Forum Moderators: bakedjake
The server has been rebooted, apache, mysql and php have all been reinstalled clean, yet the (new) apache log fills up with segfaults from children, and the mysql tables show constant index errors.
Could it be a hardware issue (and how to confirm it?), or is there an obvious other software component to check-out? The server is only 18 months old and in a colo. After a bumpy 9 months start (seemed to be config issue with mysql) it has run faultlessly, now this.
I seem to be watching my site going down the toilet.
Can anyone draw a direct connection between the /var partition fill and the current experience of segfaults?
In any case, every table was checked and/or repaired *before* bringing the site back up, for the very reason that you mentioned.
I am now far more familiar with mysql repair options than any sane person has any right to be.
But it might be easier to do a clean OS install. Sounds like you have recent practice reloading your software and data. ;)
As for the OS reinstall, I agree, but have to wait for my colo hosts as I do not have a static IP, nor enough experience to launch into it myself.
I still have a lingering feeling that there is some obvious component to checkout.
PS checking the apache error-log shows 8 hours up before the first child segfault, almost exact each of 3 times.
Do you keep a swap file in /var?
The only time I've seen ps crash has been if there's a kernel issue, or the CPU is overheating
Hardware or software?, that is the question.
Unfortunately, now that I need a fast response from my colo host I`m not getting it, so thanks for the responses here.
One thing you might try is doing an rpm verify to check for random corruption. It's unlikely to find anything in /var, but if some system library is corrupted it should turn up.
Personally I'd try the strace. If there's some consistent file or library being accessed before the segv it will show up.
One thing you might try is doing an rpm verify
rpm -Vaearlier this morning with no obvious suspects. He also mailed me that he will get to the colo on Thurs and upgrade the OS (hurrah!).
After much research, my prime suspect is the rh8 apache-prefork-mpm/php combo, which php themselves state is not to be used in a production environment [uk.php.net]. Since restarting apache seemed to give 8 hours grace (shades of Windows, huh?) I did an
apachectl gracefulbut this did not help much:
[Wed Dec 08 02:14:56 2004] [notice] Graceful restart requested, doing restart
...
[Wed Dec 08 02:14:58 2004] [notice] Apache/2.0.40 (Red Hat Linux) configured -- resuming normal operations
[Wed Dec 08 02:55:04 2004] [notice] child pid 1995 exit signal Segmentation fault (11)

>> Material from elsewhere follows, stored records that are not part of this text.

/-- A command of a context in flight, other than a Lesson, ends with FC_TARGET_RESET. -/
def endReset (s : State) (c x : Nat) (compl : Compl) : State :=
  faultCtx (completeCmd s c x compl .targetReset 0) c x .targetReset

/-- Every command in flight on a core faults with FC_TARGET_RESET (R451). -/
def faultWork (s : State) (c : Nat) : State :=
  let s := faultSplits s c
  let s := (s.core c).lessons.foldl (fun s p => lessonFault s c p.1 .targetReset) s
  (List.range 8).foldl (fun s x =>
    let s := (s.ctx c x).issued.foldl (fun s i => endReset s c x i.compl) s
    match (s.ctx c x).waiting with
    | some w => endReset s c x w.compl
    | none => s) s

/-- Sequence commands taken from a core's windows and not yet applied end with FC_TARGET_RESET. -/
def dropSeqCmds (s : State) (c : Nat) : State :=
  let mine := fun (w : WaitingSeqCmd) => w.hdr.ctx.toNat / 8 == c
  let s' := (s.sched.cmds.filter mine).foldl (fun s w => seqReport s w.hdr .targetReset) s
  { s' with sched := { s'.sched with cmds := s'.sched.cmds.filter (fun w => !mine w) } }

/-- Requests aimed at a core that are accepted and not yet performed end with FC_TARGET_RESET, and its passes close (R309,
R451). -/
def dropRequests (s : State) (c : Nat) : State :=
  let ops := (s.core c).suQ
  let s := ops.foldl (fun s o => answer (passDone s o.pass) o.origin o.tag { code := .targetReset }) s
  let incrs := s.remote.incrs.filter (fun i => i.core == c)
  let s := { s with remote := { s.remote with incrs := s.remote.incrs.filter (fun i => i.core != c) } }
  let s := incrs.foldl (fun s i => answer (passDone s i.pass) i.origin i.tag { code := .targetReset }) s
  closePassesOf { s with mcasts := s.mcasts.filter (fun m => m.core != c) } c

/-- VOLATILE entries of the units whose indices lie in [lo, lo + n) return to their defaults; BASE entries stay (R370). -/
def volatileReset (s : State) (lo n : Nat) : State :=
  let mine := fun (key : Nat) => lo ≤ key / 256 && key / 256 < lo + n
  let keep := fun (p : Nat × Nat) => !mine p.1 || (match findEntry (p.1 / 256) (p.1 % 256) with
    | some (e, _, _) => e.acc == .rws
    | none => false)
  let d := { s.dict with
    eff := s.dict.eff.filter keep, base := s.dict.base.filter keep,
    cnt := s.dict.cnt.filter (fun p => !mine p.1), pend := s.dict.pend.filter (fun p => !mine p.key) }
  formEffective { s with dict := d }

/-- A core as its reset leaves it (R452): its epoch advanced, its scratchpad cleared, everything else at reset values. -/
def clearCore (s : State) (c : Nat) : State :=
  let k : Core := { epoch := (s.core c).epoch, gated := (s.core c).gated, inReset := true, clearing := true }
  let ws := s.wires.map (fun (w : Nat × Wire) => (w.1, { w.2 with arrived := w.2.arrived &&& ~~~ (1#34 <<< c) }))
  let s := { s with
    cores := Map.put s.cores c k, wires := ws,
    sched := { s.sched with sampled := s.sched.sampled.filter (fun p => p.1 / 8 != c) } }
  clearRange (volatileReset s (0x4000 + 0x40 * c) 0x40) (scratchAddr c 0) scratchSize

/-- The reset of a core begins: the epoch first, then, when it is forced, its work and the requests aimed at it end
(R444, R451, R452). -/
def resetCore (s : State) (c : Nat) (forced : Bool) : State :=
  let s := s.updCore c (fun k => { k with epoch := k.epoch + 1, inReset := true })
  let s := if forced then dropSeqCmds (dropRequests (faultWork s c) c) c else s
  clearCore s c

/-- The cores of a unit that exist. -/
def unitCores (s : State) (j : RstJob) : List Nat :=
  let cs := if j.unit = 0 then [j.index] else (List.range 8).map (fun i => 8 * j.index + i)
  cs.filter s.coreFused

/-- The Commons of a cluster under reset: every line invalid, the pinned ways zero (R452). -/
def clearCommons (s : State) (k : Nat) : State :=
  let s := s.updCluster k (fun c => { c with epoch := c.epoch + 1, lines := [], inReset := true, commonsEpoch := 0 })
  clearRange (volatileReset s (0x3000 + 0x100 * k) 0x100) (pinWayBase k 0) (16 * 0x200000)

/-- A unit's reset begins (R450 to R452); a core's reset empties the ring of its cluster (R213). -/
def beginReset (s : State) (j : RstJob) : State :=
  let forced := j.op == 2
  let s := if j.unit = 1 then s.updCluster j.index (fun c => { c with inReset := true }) else s
  let s := (unitCores s j).foldl (fun s c => resetCore s c forced) s
  let s := ringEmpty s (if j.unit = 1 then j.index else j.index / 8) forced
  let s := if j.unit = 1 then clearCommons s j.index else s
  let s := if j.op != 3 then s
    else if j.unit = 1 then s.updCluster j.index (fun c => { c with gated := true })
    else s.updCore j.index (fun c => { c with gated := true })
  let others := s.sys.rstJobs.filter (fun q => !(q.unit == j.unit && q.index == j.index))
  { s with sys := { s.sys with rstJobs := others ++ [{ j with running := true }] } }

/-! ## The Control Complex restarts (R454 to R458) -/

/-- A Control Complex reset: its epoch advances, its firmware restarts, and requests it forwarded return to their queues. -/
def resetCc (s : State) : State :=
  let s := ccRun (s.updCc (fun c => { c with epoch := c.epoch + 1, restarting := true, staging := none, l2 := [] })) .starting
  { s with sys := { s.sys with phase := 5 },
           mgmt := { s.mgmt with assists := s.mgmt.assists.map (fun (a : Assist) => { a with place := none }) } }

/-- VERSION of a firmware image. -/
def fwVersion (img : List Byte) : Nat := fieldAt img 4 4

/-- The checks of a firmware image (R456): LENGTH, reserved bytes, the slot's FIRMWARE class and the TAG.
DEDUCED (notes/assumptions/78.md). -/
def fwCode (s : State) (slot : Nat) (img : List Byte) : FC :=
  let len := fieldAt img 0 4
  let k := keySlot s slot
  match k.cur with
  | none => .fwInvalid
  | some key =>
    if len % 16 != 0 || len < 64 || 4194304 < len || img.length != len then .fwInvalid
    else if (slice img 12 20).any (fun b => b != 0) || !bit k.perm 3 then .fwInvalid
    else if cmac64 key (img.take (len - 8)) != beNat ((img.drop (len - 8)).map (fun b => b.toNat)) then .fwInvalid
    else .ok

/-- A write of FW_CMD (R456, R457); `slot` is the key slot that authenticated it, 16 for a write of the Control Complex
itself, which no slot authenticates. -/
def fwCommand (s : State) (slot v : Nat) : FC × State :=
  let cc := s.sys.cc
  if cc.staging.isSome || cc.activating || cc.restarting then (.fwBusy, s)
  else if v = 1 then (.ok, s.updCc (fun c => { c with staging := some slot }))
  else if cc.staged.isEmpty || s.cnt .fwStatus != 0 then (.fwInvalid, s)
  else (.ok, resetCc (s.updCc (fun c => { swapImages c with activating := true })))

/-- FW_STAGE_COMPLETE (R456): the image has been read and is checked; FW_STATUS tells the outcome. -/
def execFwStageComplete (fs : List Fetched) (s : State) : Host.Outcome State Fault Refusal :=
  .next (match s.sys.cc.staging with
    | none => s
    | some slot =>
      let addr := s.ent .fwImageAddr
      let (s, c0, head, m0) := fetchGlobal s fs addr 32
      let len := fieldAt head 0 4
      let n := if len % 16 != 0 || len < 64 || 4194304 < len then 32 else len
      let (s, c1, img, m1) := fetchGlobal s fs addr n
      let bad := c0 != .ok || c1 != .ok || m0.any (fun b => b) || m1.any (fun b => b)
      let code := if bad then .fwInvalid else fwCode s slot img
      let s := l2Written (s.updCc (fun c => { c with staging := none, staged := if code = .ok then img else [] })) l2Staged n
      s.setCnt .fwStatus code.value)

/-! ## RST_CMD (R449 to R453) -/

/-- Whether the unit of a command is disabled by fuse or gated. -/
def unitAbsent (s : State) (unit index : Nat) : Bool :=
  (unit == 0 && !s.corePresent index) || (unit == 1 && !s.clusterPresent index)

/-- Whether the unit of a command is gated itself. -/
def unitGated (s : State) (unit index : Nat) : Bool :=
  (unit == 0 && (s.core index).gated) || (unit == 1 && (s.cluster index).gated)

Once again, the responses from yourselves have helped enormously, so thank you. With little sleep, no food, no isp-response and a Google PR [checkpagerank.com] for the site of 0, I was getting mighty desperate (desparate?).
Lance (the main man from the ISP) is at the colo and using memchecker from a CD to test the memory (2 x 512k sticks of Crucial-supplied ECC memory). Sure enough, it is failing - at ~912 MB! One stick bad, one OK. The memory is under guarantee, so that`s OK, but, 18 months of hell to find out...
One question to ask: the mem-checker reported that the ECC was switched off. This could be just because of the testing routine, but does anyone know of a linux util to report ECC status?